*Extracted information:*

-- ==== Sys2Proof/Certificates/Slice0/Obligations.lean ====
section
/-! DEFINITION. The statements for the provers. -/

open Sys2Proof Sys2Proof.Machine


/-- A step is exec of the front command with the queue's rest (R474, R511, R536). -/
def Obligations.StepRunsTheFrontCommand : Prop :=
  ∀ (c : Instr) (l : List Instr) (s : State), Sys2Proof.Machine.step { s with pending := c :: l } = exec c { s with pending := l }

/-- With no command waiting a step is one edge of the time core (model's choice, log entry 3) (R142, R143). -/
def Obligations.IdleStepTakesOneEdge : Prop :=
  ∀ s : State, s.pending = [] →
    (s.timeRuns = true → Sys2Proof.Machine.step s = .next (s.ticks 1 1)) ∧ (s.timeRuns = false → Sys2Proof.Machine.step s = .next s)

/-- Reset: every field at its reset value, the mode BOOTSTRAP, fleet stop latched, MGMT, IO, FA and FB off, canonical (R15, R31, R106, R119, R495). -/
def Obligations.ResetStateIsAsStated : Prop :=
  (∀ (b : Nat) (f : Fld), f.src = .val → State.reset.get b f = f.rst) ∧ (∀ (b : Nat) (f : Fld), f.src = .img → State.reset.get b f = 0) ∧
    State.reset.pending = [] ∧ State.reset.mem = [] ∧ State.reset.mode = .bootstrap ∧ State.reset.get bMpc Rg.FS_STAT.LATCHED = 1 ∧
    State.reset.on .aon = true ∧ State.reset.on .time = true ∧ State.reset.on .sec = true ∧ State.reset.on .mgmt = false ∧
    State.reset.on .io = false ∧ State.reset.on .fa = false ∧ State.reset.on .fb = false ∧ State.reset.sec.slots = [] ∧
    State.reset.sec.roots = [none, none, none] ∧ Canonical State.reset

/-- Every step keeps the canonical form of memory, register cells, poison, errors and Cocoon (R10, R15, R489). -/
def Obligations.EveryStepKeepsTheStateCanonical : Prop :=
  ∀ s t : State, Canonical s → Sys2Proof.Machine.step s = .next t → Canonical t

/-- No command ever stops the machine: every run of any length answers a next state (R16, R19, R71, R72, R73, R576). -/
def Obligations.EveryRunContinues : Prop :=
  ∀ s : State, Safe s

/-- A step takes exactly the front command out of the queue (R474, R511, R536). -/
def Obligations.StepTakesOneCommand : Prop :=
  ∀ s t : State, Sys2Proof.Machine.step s = .next t → t.pending = s.pending.tail

/-- The life-cycle fuses never move back, and burned digest generations stay (R494, R496, R497, R499). -/
def Obligations.FusesAreOnlyEverBurned : Prop :=
  ∀ s t : State, Sys2Proof.Machine.step s = .next t →
    s.sec.burned ≤ t.sec.burned ∧ s.sec.digests <+: t.sec.digests

/-- A write to DSP_FLOW_DATA while its flow is active is ignored and sets FLOW_BUSY (R68). -/
def Obligations.FlowDataWriteWhileActiveIsIgnored : Prop :=
  (∀ (m : Master) (v : Nat) (s : State),
    mayDispatcher s m 0x38 = true ∧ s.on .mgmt = true →
    s.disp.busyFlow (s.get bDsp Rg.DSP_FLOW_SEL.FLOW) = true ∨ 0 < s.disp.waitingOf (s.get bDsp Rg.DSP_FLOW_SEL.FLOW) →
    ∃ t, exec (.flowDataWrite m v) s = .next t ∧
      t.get bDsp Rg.DSP_EVT.FLOW_BUSY = 1 ∧
      Frame [wDsp] s t { s with cells := t.cells, toggles := t.toggles, resp := ⟨.ok, 0⟩ }) ∧
  (∀ (m : Master) (v : Nat) (s : State),
    (m = .mp ∨ m = .gauntlet) ∧ s.on .mgmt = true →
    s.disp.busyFlow (s.get bDsp Rg.DSP_FLOW_SEL.FLOW) = true ∨ 0 < s.disp.waitingOf (s.get bDsp Rg.DSP_FLOW_SEL.FLOW) →
    ∃ t, exec (.busAccess m 0x30020038 (.write (leBytes 8 v))) s = .next t ∧
      t.get bDsp Rg.DSP_EVT.FLOW_BUSY = 1 ∧
      Frame [wDsp] s t { s with cells := t.cells, toggles := t.toggles, staged := t.staged, resp := ⟨.ok, 0⟩ })

/-- TAKE shows the next dispatched entry; COMPLETE of another's entry is NOT_OWNER, of one not in service STALE (R69). -/
def Obligations.TakeAndCompleteAnswerByTheirRule : Prop :=
  (∀ (m : Master) (port hd nx : Nat) (l : List Nat) (s : State),
    port < 6 ∧ portAgent port = some m ∧ s.on .mgmt = true ∧ s.get (portBase port) Rg.PORT_RES.STATUS ≠ 15 ∧ port < s.disp.queues.length ∧ s.disp.queues.getD port [] = hd :: nx :: l →
    ∃ t, exec (.take m port) s = .next t ∧
      (t.disp.queues.getD port [] = nx :: l ∧ t.dispView port = (match s.disp.find nx with | some y => 1 + b2n y.depCan * 2 + y.handle * 2 ^ 4 + y.tag % 2 ^ 32 * 2 ^ 32 | none => 0)) ∧
      Frame [wDsp] s t { s with cells := t.cells, disp := t.disp, resp := ⟨.ok, 0⟩ }) ∧
  (∀ (m : Master) (port handle : Nat) (y : Entry) (s : State),
    port < 6 ∧ portAgent port = some m ∧ s.on .mgmt = true ∧ s.get (portBase port) Rg.PORT_RES.STATUS ≠ 15 ∧ s.disp.find handle = some y ∧ y.st = EState.inService ∧ y.agent ≠ some port →
    ∃ t, exec (.complete m port handle) s = .next t ∧
      t.get (portBase port) Rg.PORT_RES.STATUS = 15 ∧ t.disp = { s.disp with pend := s.disp.pend ++ [(⟨port, stNotOwner, none⟩ : PortPend)] } ∧
      Frame [wDsp] s t { s with cells := t.cells, disp := t.disp, resp := ⟨.ok, 0⟩ }) ∧
  (∀ (m : Master) (port handle : Nat) (y : Entry) (s : State),
    port < 6 ∧ portAgent port = some m ∧ s.on .mgmt = true ∧ s.get (portBase port) Rg.PORT_RES.STATUS ≠ 15 ∧ s.disp.find handle = some y ∧ y.st ≠ EState.inService →
    ∃ t, exec (.complete m port handle) s = .next t ∧
      t.get (portBase port) Rg.PORT_RES.STATUS = 15 ∧ t.disp = { s.disp with pend := s.disp.pend ++ [(⟨port, stStale, none⟩ : PortPend)] } ∧ t.get bDsp Rg.DSP_EVT.STALE = 1 ∧
      Frame [wDsp] s t { s with cells := t.cells, disp := t.disp, toggles := t.toggles, resp := ⟨.ok, 0⟩ })

/-- What each accepted port operation does to the dispatcher and to the port's result (R65, R66, R69, R60). -/
def Obligations.PortOperationsTakeEffect : Prop :=
  (∀ (m : Master) (port : Nat) (r : FlowRec) (s : State),
    port < 6 →
    portAgent port = some m →
    s.on .mgmt = true →
    s.get (portBase port) Rg.PORT_RES.STATUS ≠ 15 →
    s.disp.flows.find? (fun x => x.flow == s.get (portBase port) Rg.PORT_DESC.FLOW) = some r →
    r.part = s.get (portBase port) Rg.PORT_DESC.PART ∧ r.consumer = 127 ∧ r.agent ≤ 5 →
    0 < s.disp.freeCount r.part →
    ∃ t, exec (.submit m port) s = .next t ∧
      (∃ e ∈ t.disp.entries, e.part = r.part ∧ e.tag = s.get (portBase port) Rg.PORT_DESC.TAG ∧ e.held = s.flag (portBase port) Rg.PORT_DESC.HOLD ∧ e.owner = some port ∧ e.st = (if s.flag (portBase port) Rg.PORT_DESC.HOLD then EState.waiting else EState.ready) ∧ t.disp.pend = s.disp.pend ++ [(⟨port, 0, some e.handle⟩ : PortPend)]) ∧
      t.get (portBase port) Rg.PORT_RES.STATUS = 15 ∧
      Frame [wDsp] s t { s with cells := t.cells, toggles := t.toggles, disp := t.disp, resp := ⟨.ok, 0⟩ }) ∧
  (∀ (m : Master) (port handle pred : Nat) (e q : Entry) (s : State),
    port < 6 →
    portAgent port = some m →
    s.on .mgmt = true →
    s.get (portBase port) Rg.PORT_RES.STATUS ≠ 15 →
    s.disp.find handle = some e ∧ e.held = true ∧ e.counter < 4095 ∧ s.disp.freeCount e.part ≠ 0 →
    s.disp.find pred = some q ∧ q.succ.length < 4 ∧ q.idx ≠ e.idx →
    ∃ t, exec (.addDep m port handle pred) s = .next t ∧
      { e with counter := e.counter + 1 } ∈ t.disp.entries ∧
      t.disp.pend = s.disp.pend ++ [(⟨port, 0, none⟩ : PortPend)] ∧
      t.get (portBase port) Rg.PORT_RES.STATUS = 15 ∧
      Frame [wDsp] s t { s with cells := t.cells, toggles := t.toggles, disp := t.disp, resp := ⟨.ok, 0⟩ }) ∧
  (∀ (m : Master) (port handle : Nat) (e : Entry) (s : State),
    port < 6 →
    portAgent port = some m →
    s.on .mgmt = true →
    s.get (portBase port) Rg.PORT_RES.STATUS ≠ 15 →
    s.disp.find handle = some e ∧ e.held = true →
    ∃ t, exec (.release m port handle) s = .next t ∧
      (∃ x ∈ t.disp.entries, x.idx = e.idx ∧ x.held = false ∧ x.lost = 0 ∧ (if e.counter ≤ 1 + e.lost then x.st = EState.ready ∧ x.counter = 0 else x.st = e.st ∧ x.counter = e.counter - (1 + e.lost))) ∧
      t.disp.pend = s.disp.pend ++ [(⟨port, 0, none⟩ : PortPend)] ∧
      Frame [wDsp] s t { s with cells := t.cells, disp := t.disp, resp := ⟨.ok, 0⟩ }) ∧
  (∀ (m : Master) (port handle : Nat) (relDeps sameCycle : Bool) (e : Entry) (s : State),
    port < 6 →
    portAgent port = some m →
    s.on .mgmt = true →
    s.get (portBase port) Rg.PORT_RES.STATUS ≠ 15 →
    s.disp.find handle = some e ∧ e.st ≠ EState.inService →
    s.disp.hwq = [] →
    ∃ t, exec (.cancel m port handle relDeps sameCycle) s = .next t ∧
      (∀ x ∈ t.disp.entries, x.idx ≠ e.idx) ∧
      (t.disp.work = s.disp.work ++ (if relDeps then e.succ.map (fun y => (y, true)) else [])) ∧
      t.disp.pend = s.disp.pend ++ [(⟨port, 0, none⟩ : PortPend)] ∧
      Frame [wDsp] s t { s with cells := t.cells, toggles := t.toggles, disp := t.disp, links := t.links, resp := ⟨.ok, 0⟩ }) ∧
  (∀ (m : Master) (port handle : Nat) (e : Entry) (s : State),
    port < 6 →
    portAgent port = some m →
    s.on .mgmt = true →
    s.get (portBase port) Rg.PORT_RES.STATUS ≠ 15 →
    s.disp.find handle = some e ∧ e.st = EState.inService ∧ e.agent = some port →
    s.disp.hwq = [] →
    ∃ t, exec (.complete m port handle) s = .next t ∧
      (∀ x ∈ t.disp.entries, x.idx ≠ e.idx) ∧
      t.disp.work = s.disp.work ++ e.succ.map (fun y => (y, false)) ∧
      t.disp.pend = s.disp.pend ++ [(⟨port, 0, none⟩ : PortPend)] ∧
      Frame [wDsp, wTiles] s t { s with cells := t.cells, disp := t.disp, links := t.links, align := t.align, resp := ⟨.ok, 0⟩ }) ∧
  (∀ (m : Master) (port : Nat) (s : State),
    port < 6 →
    portAgent port = some m →
    s.on .mgmt = true →
    s.get (portBase port) Rg.PORT_RES.STATUS ≠ 15 →
    port < s.disp.queues.length →
    ∃ t, exec (.take m port) s = .next t ∧
      t.disp.queues.getD port [] = (s.disp.queues.getD port []).tail ∧
      t.disp.entries = s.disp.entries ∧ t.disp.pend = s.disp.pend ++ [(⟨port, 0, none⟩ : PortPend)] ∧
      Frame [wDsp] s t { s with cells := t.cells, disp := t.disp, resp := ⟨.ok, 0⟩ }) ∧
  (∀ (m : Master) (port op : Nat) (s : State),
    port < 6 →
    portAgent port = some m →
    s.on .mgmt = true →
    s.get (portBase port) Rg.PORT_RES.STATUS ≠ 15 →
    op = 6 ∨ op = 7 →
    ∃ t, exec (.badOp m port op) s = .next t ∧
      t.disp = { s.disp with pend := s.disp.pend ++ [(⟨port, 6, none⟩ : PortPend)] } ∧
      Frame [wDsp] s t { s with cells := t.cells, disp := t.disp, resp := ⟨.ok, 0⟩ })

/-- How the dispatcher shows results, takes hardware submits, completes, decrements, dispatches and assigns flows (R55, R56, R57, R58, R60, R67, R68). -/
def Obligations.DispatcherMovesEntriesOn : Prop :=
  (∀ (port : Nat) (r : PortPend) (s : State),
    port < 6 ∧ s.disp.pend.find? (fun x => x.port == port) = some r →
    r.status < 16 →
    ∃ t, exec (.portOpDone port) s = .next t ∧
      t.get (portBase port) Rg.PORT_RES.STATUS = r.status ∧ t.disp.pend = s.disp.pend.erase r ∧
      t.disp.entries = s.disp.entries ∧
      Frame [wDsp] s t { s with cells := t.cells, disp := t.disp }) ∧
  (∀ (flow prio tag : Nat) (s : State),
    s.on .mgmt = true ∧ s.disp.assigned flow = true →
    0 < s.disp.freeCount (s.disp.flowOf flow).part →
    ∃ t, exec (.hwSubmit flow prio tag) s = .next t ∧
      (∃ e ∈ t.disp.entries, e.flow = flow ∧ e.part = (s.disp.flowOf flow).part ∧ e.tag = tag % 2 ^ 32 ∧ e.prio = prio % 8 ∧ e.st = EState.ready ∧ e.owner = none) ∧
      Frame [wDsp] s t { s with cells := t.cells, toggles := t.toggles, disp := t.disp }) ∧
  (∀ (handle : Nat) (e : Entry) (s : State),
    s.disp.find handle = some e ∧ e.st = EState.inService ∧ e.agent = none →
    s.disp.hwq = [] →
    ∃ t, exec (.tileComplete handle) s = .next t ∧
      (∀ x ∈ t.disp.entries, x.idx ≠ e.idx) ∧
      t.disp.work = s.disp.work ++ e.succ.map (fun y => (y, false)) ∧
      Frame [] s t { s with disp := t.disp, links := t.links }) ∧
  (∀ (h : Nat) (mark : Bool) (l : List (Nat × Bool)) (e : Entry) (s : State),
    s.disp.work = (h, mark) :: l →
    s.disp.find h = some e ∧ e.st = EState.waiting →
    ∃ t, exec .successorDecrement s = .next t ∧
      (t.disp.work = l ∧ ∃ x ∈ t.disp.entries, x.idx = e.idx ∧ x.depCan = (e.depCan || mark) ∧ (if e.counter ≤ 1 then x.st = EState.ready ∧ x.counter = 0 else x.st = EState.waiting ∧ x.counter = e.counter - 1)) ∧
      Frame [] s t { s with disp := t.disp }) ∧
  (∀ (stalled : List Nat) (e : Entry) (s : State),
    s.flag bDsp Rg.DSP_CTRL.ENABLE = true →
    bestEntry (s.disp.entries.filter (s.eligible stalled)) = some e →
    ∃ t, exec (.dispatch stalled) s = .next t ∧
      (∃ x ∈ t.disp.entries, x.idx = e.idx ∧ x.flow = e.flow ∧ x.st = EState.inService) ∧
      Frame [] s t { s with disp := t.disp, toggles := t.toggles, links := t.links, outq := t.outq }) ∧
  (∀ (m : Master) (v : Nat) (s : State),
    mayDispatcher s m 0x38 = true ∧ s.on .mgmt = true →
    s.disp.busyFlow (s.get bDsp Rg.DSP_FLOW_SEL.FLOW) = false ∧ s.disp.waitingOf (s.get bDsp Rg.DSP_FLOW_SEL.FLOW) = 0 →
    ∃ t, exec (.flowDataWrite m v) s = .next t ∧
      t.disp.flowOf (s.get bDsp Rg.DSP_FLOW_SEL.FLOW) = (⟨s.get bDsp Rg.DSP_FLOW_SEL.FLOW, v % 2, v / 2 ^ 4 % 2 ^ 7, v / 2 ^ 11 % 2 ^ 3, v / 2 ^ 32 % 2 ^ 16⟩ : FlowRec) ∧
      t.disp.entries = s.disp.entries ∧
      Frame [] s t { s with disp := t.disp, resp := ⟨.ok, 0⟩ })

/-- Sending, arrival, credits and resets of a link (R43, R44, R46, R49, R53). -/
def Obligations.LinksCarryPackets : Prop :=
  (∀ (link : Nat) (h : PktHead) (data : List Nat) (l : Link) (s : State),
    s.link link = some l ∧ s.sendable l = true →
    1 ≤ data.length ∧ data.length ≤ l.rc.maxlen ∧ 1 + data.length ≤ l.credits ∧ h.ring = false →
    ∃ t, exec (.packetSend link h data) s = .next t ∧
      t.link link = some { l with queue := l.queue ++ [(⟨lengthWord h (s.get (islBase (endIsland l.rc.src)) Rg.ISL_STAT.EPOCH) l.rc.src (data.map (· % 2 ^ 64)), data.map (· % 2 ^ 64), slotItem h.typ⟩ : QPkt)], credits := l.credits - (1 + data.length) } ∧
      Frame [] s t { s with links := t.links }) ∧
  (∀ (link : Nat) (l : Link) (q : QPkt) (rest : List QPkt) (s : State),
    s.link link = some l ∧ s.readable l = true ∧ l.queue = q :: rest →
    pktOk q.lw q.data = true ∧ newer (pktEpoch q.lw) (s.get (islBase (endIsland l.rc.dst)) Rg.ISL_STAT.EPOCH) = false ∧ l.rc.dst ≠ 82 →
    ∃ t, exec (.packetArrive link none) s = .next t ∧
      (if keepsItems l.rc.dst then t.inbox = s.inbox ++ [(⟨l.rc.dst, l.rc.src, q, s.nowNs⟩ : Inbound)] ∧ t.rx = s.rx else if takesType l.rc.dst (pktType q.lw) then t.rx = s.rx ++ [(link, q)] ∧ t.inbox = s.inbox else t.rx = s.rx ∧ t.inbox = s.inbox) ∧
      (∃ k, t.link link = some k ∧ k.queue = rest ∧ k.retn = l.retn + (1 + q.data.length) ∧ k.credits = l.credits) ∧
      Frame [] s t { s with links := t.links, rx := t.rx, inbox := t.inbox }) ∧
  (∀ (link : Nat) (l : Link) (s : State),
    s.link link = some l ∧ l.credits < 14 →
    s.outq = [] →
    ∃ t, exec (.creditReturn link) s = .next t ∧
      t.link link = some { l with credits := l.credits + 1, retn := l.retn - 1 } ∧
      Frame [] s t { s with links := t.links }) ∧
  (∀ (link : Nat) (l : Link) (s : State),
    s.link link = some l →
    ∃ t, exec (.linkReset link) s = .next t ∧
      t.link link = some { l with queue := [], retn := 0, resetAck := some (false, false) } ∧
      t.get (islBase (endIsland l.rc.dst)) Rg.ISL_EVT.Q_DROP = 1 ∧
      Frame [wTiles] s t { s with cells := t.cells, toggles := t.toggles, links := t.links }) ∧
  (∀ (link : Nat) (l : Link) (s : State),
    s.link link = some l ∧ l.resetAck.isSome = true ∧ l.isolated = false →
    ∃ t, exec (.linkResetDone link) s = .next t ∧
      t.link link = some { l with resetAck := none, credits := 14, busy := [], ringPos := 0 } ∧
      Frame [] s t { s with links := t.links })
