/-! ### setB -/

@[simp] theorem State.setB_pending (s : State) (b : Nat) (f : Fld) (v : Bool) : (s.setB b f v).pending = s.pending := rfl
@[simp] theorem State.setB_mem (s : State) (b : Nat) (f : Fld) (v : Bool) : (s.setB b f v).mem = s.mem := rfl
@[simp] theorem State.setB_poison (s : State) (b : Nat) (f : Fld) (v : Bool) : (s.setB b f v).poison = s.poison := rfl
@[simp] theorem State.setB_flips (s : State) (b : Nat) (f : Fld) (v : Bool) : (s.setB b f v).flips = s.flips := rfl
@[simp] theorem State.setB_power (s : State) (b : Nat) (f : Fld) (v : Bool) : (s.setB b f v).power = s.power := rfl
@[simp] theorem State.setB_modes (s : State) (b : Nat) (f : Fld) (v : Bool) : (s.setB b f v).modes = s.modes := rfl
@[simp] theorem State.setB_boot (s : State) (b : Nat) (f : Fld) (v : Bool) : (s.setB b f v).boot = s.boot := rfl
@[simp] theorem State.setB_upd (s : State) (b : Nat) (f : Fld) (v : Bool) : (s.setB b f v).upd = s.upd := rfl
@[simp] theorem State.setB_cores (s : State) (b : Nat) (f : Fld) (v : Bool) : (s.setB b f v).cores = s.cores := rfl
@[simp] theorem State.setB_cocoon (s : State) (b : Nat) (f : Fld) (v : Bool) : (s.setB b f v).cocoon = s.cocoon := rfl
@[simp] theorem State.setB_resp (s : State) (b : Nat) (f : Fld) (v : Bool) : (s.setB b f v).resp = s.resp := rfl
@[simp] theorem State.setB_staged (s : State) (b : Nat) (f : Fld) (v : Bool) : (s.setB b f v).staged = s.staged := rfl
@[simp] theorem State.setB_caught (s : State) (b : Nat) (f : Fld) (v : Bool) : (s.setB b f v).caught = s.caught := rfl
@[simp] theorem State.setB_img (s : State) (b : Nat) (f : Fld) (v : Bool) : (s.setB b f v).img = s.img := rfl
@[simp] theorem State.setB_links (s : State) (b : Nat) (f : Fld) (v : Bool) : (s.setB b f v).links = s.links := rfl
@[simp] theorem State.setB_rx (s : State) (b : Nat) (f : Fld) (v : Bool) : (s.setB b f v).rx = s.rx := rfl
@[simp] theorem State.setB_outq (s : State) (b : Nat) (f : Fld) (v : Bool) : (s.setB b f v).outq = s.outq := rfl
@[simp] theorem State.setB_disp (s : State) (b : Nat) (f : Fld) (v : Bool) : (s.setB b f v).disp = s.disp := rfl
@[simp] theorem State.setB_toggles (s : State) (b : Nat) (f : Fld) (v : Bool) : (s.setB b f v).toggles = s.toggles := rfl
@[simp] theorem State.setB_toTp (s : State) (b : Nat) (f : Fld) (v : Bool) : (s.setB b f v).toTp = s.toTp := rfl
@[simp] theorem State.setB_toSs (s : State) (b : Nat) (f : Fld) (v : Bool) : (s.setB b f v).toSs = s.toSs := rfl
@[simp] theorem State.setB_log (s : State) (b : Nat) (f : Fld) (v : Bool) : (s.setB b f v).log = s.log := rfl
@[simp] theorem State.setB_health (s : State) (b : Nat) (f : Fld) (v : Bool) : (s.setB b f v).health = s.health := rfl
@[simp] theorem State.setB_time (s : State) (b : Nat) (f : Fld) (v : Bool) : (s.setB b f v).time = s.time := rfl
@[simp] theorem State.setB_stop (s : State) (b : Nat) (f : Fld) (v : Bool) : (s.setB b f v).stop = s.stop := rfl
@[simp] theorem State.setB_radio (s : State) (b : Nat) (f : Fld) (v : Bool) : (s.setB b f v).radio = s.radio := rfl
@[simp] theorem State.setB_loops (s : State) (b : Nat) (f : Fld) (v : Bool) : (s.setB b f v).loops = s.loops := rfl
@[simp] theorem State.setB_samples (s : State) (b : Nat) (f : Fld) (v : Bool) : (s.setB b f v).samples = s.samples := rfl
@[simp] theorem State.setB_gnss (s : State) (b : Nat) (f : Fld) (v : Bool) : (s.setB b f v).gnss = s.gnss := rfl
@[simp] theorem State.setB_obs (s : State) (b : Nat) (f : Fld) (v : Bool) : (s.setB b f v).obs = s.obs := rfl
@[simp] theorem State.setB_waves (s : State) (b : Nat) (f : Fld) (v : Bool) : (s.setB b f v).waves = s.waves := rfl
@[simp] theorem State.setB_inbox (s : State) (b : Nat) (f : Fld) (v : Bool) : (s.setB b f v).inbox = s.inbox := rfl
@[simp] theorem State.setB_phs (s : State) (b : Nat) (f : Fld) (v : Bool) : (s.setB b f v).phs = s.phs := rfl
@[simp] theorem State.setB_align (s : State) (b : Nat) (f : Fld) (v : Bool) : (s.setB b f v).align = s.align := rfl
@[simp] theorem State.setB_groups (s : State) (b : Nat) (f : Fld) (v : Bool) : (s.setB b f v).groups = s.groups := rfl
@[simp] theorem State.setB_engines (s : State) (b : Nat) (f : Fld) (v : Bool) : (s.setB b f v).engines = s.engines := rfl
@[simp] theorem State.setB_pins (s : State) (b : Nat) (f : Fld) (v : Bool) : (s.setB b f v).pins = s.pins := rfl
@[simp] theorem State.setB_lines (s : State) (b : Nat) (f : Fld) (v : Bool) : (s.setB b f v).lines = s.lines := rfl
@[simp] theorem State.setB_tracks (s : State) (b : Nat) (f : Fld) (v : Bool) : (s.setB b f v).tracks = s.tracks := rfl
@[simp] theorem State.setB_eth (s : State) (b : Nat) (f : Fld) (v : Bool) : (s.setB b f v).eth = s.eth := rfl
@[simp] theorem State.setB_cans (s : State) (b : Nat) (f : Fld) (v : Bool) : (s.setB b f v).cans = s.cans := rfl
@[simp] theorem State.setB_pkt (s : State) (b : Nat) (f : Fld) (v : Bool) : (s.setB b f v).pkt = s.pkt := rfl
@[simp] theorem State.setB_sec (s : State) (b : Nat) (f : Fld) (v : Bool) : (s.setB b f v).sec = s.sec := rfl
@[simp] theorem State.setB_pcie (s : State) (b : Nat) (f : Fld) (v : Bool) : (s.setB b f v).pcie = s.pcie := rfl
@[simp] theorem State.setB_yx (s : State) (b : Nat) (f : Fld) (v : Bool) : (s.setB b f v).yx = s.yx := rfl
@[simp] theorem State.setB_dma (s : State) (b : Nat) (f : Fld) (v : Bool) : (s.setB b f v).dma = s.dma := rfl
@[simp] theorem State.setB_scrub (s : State) (b : Nat) (f : Fld) (v : Bool) : (s.setB b f v).scrub = s.scrub := rfl
@[simp] theorem State.setB_free (s : State) (b : Nat) (f : Fld) (v : Bool) : (s.setB b f v).free = s.free := rfl
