-- ==== Sys2Proof/Laws/Frame.lean ====
section
/-! SUPPORT. How the frame of a command is put together from the frames of the operations it is made of. -/

namespace Sys2Proof.Machine

theorem RegsKept.refl (ws : List (Nat × Nat)) (s : State) : RegsKept ws s s := fun _ _ _ _ => rfl

theorem RegsKept.trans {ws : List (Nat × Nat)} {s t u : State} (h : RegsKept ws s t) (g : RegsKept ws t u) : RegsKept ws s u :=
  fun b f hl hw => (g b f hl hw).trans (h b f hl hw)

/-- Operations that leave the register cells alone. -/
theorem RegsKept.cells {ws : List (Nat × Nat)} {s t u : State} (h : RegsKept ws s t) (e : u.cells = t.cells) : RegsKept ws s u :=
  fun b f hl hw => (State.get_congr_cells t u e b f).trans (h b f hl hw)

/-- A field written inside one of the windows. -/
theorem RegsKept.set {ws : List (Nat × Nat)} {s t : State} (h : RegsKept ws s t) (b v : Nat) (f : Fld) (w : Nat × Nat) (hm : w ∈ ws)
    (h1 : w.1 ≤ (b + f.off) % 2 ^ 48) (h2 : (b + f.off) % 2 ^ 48 < w.2) (hl : f.lo < 64) : RegsKept ws s (t.set b f v) := by
  intro c g hg hw
  rw [State.get_set_ne _ _ _ _ _ _ ?_, h c g hg hw]
  intro hk
  have : c + g.off = b + f.off := by unfold fldKey at hk; omega
  exact hw w hm ⟨by rw [this]; exact h1, by rw [this]; exact h2⟩

/-- An event bit inside one of the windows. -/
theorem RegsKept.event {ws : List (Nat × Nat)} {s t : State} (h : RegsKept ws s t) (e b : Nat) (f : Fld) (w : Nat × Nat)
    (hm : w ∈ ws) (h1 : w.1 ≤ (b + f.off) % 2 ^ 48) (h2 : (b + f.off) % 2 ^ 48 < w.2) (hl : f.lo < 64) :
    RegsKept ws s (t.event e b f) := by
  unfold State.event
  split
  · exact h
  · exact (h.set b 1 f w hm h1 h2 hl).cells (by simp)

/-- A record requested, where the recorder is one of the windows. -/
theorem RegsKept.request {ws : List (Nat × Nat)} {s t : State} (h : RegsKept ws s t) (r : RecReq) (hm : wRc ∈ ws) :
    RegsKept ws s (t.request r) := by
  unfold State.request
  (repeat' split)
  · refine RegsKept.cells (RegsKept.event (RegsKept.set h bRc _ Rg.RC_LOSS.INPUT wRc hm ?_ ?_ ?_) 17 bRc Rg.RC_EVT.LOSS wRc hm
      ?_ ?_ ?_) rfl <;> decide
  · exact h.cells rfl
  · exact h.cells rfl
  · exact h

/-- Memory that is the same list keeps every byte. -/
theorem BytesKept.of_mem {s t : State} (h : t.mem = s.mem) : BytesKept s t := fun a => by unfold State.byte; rw [h]

end Sys2Proof.Machine
end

*Exercise objective:* Everything above from the line containing "is one of the windows. -/" down to the line containing "(repeat' split)" is to be transcribed exactly, with both of those lines included and nothing else added.

*Answer for this exercise:*
/-- A record requested, where the recorder is one of the windows. -/
theorem RegsKept.request {ws : List (Nat × Nat)} {s t : State} (h : RegsKept ws s t) (r : RecReq) (hm : wRc ∈ ws) :
    RegsKept ws s (t.request r) := by
  unfold State.request
  (repeat' split)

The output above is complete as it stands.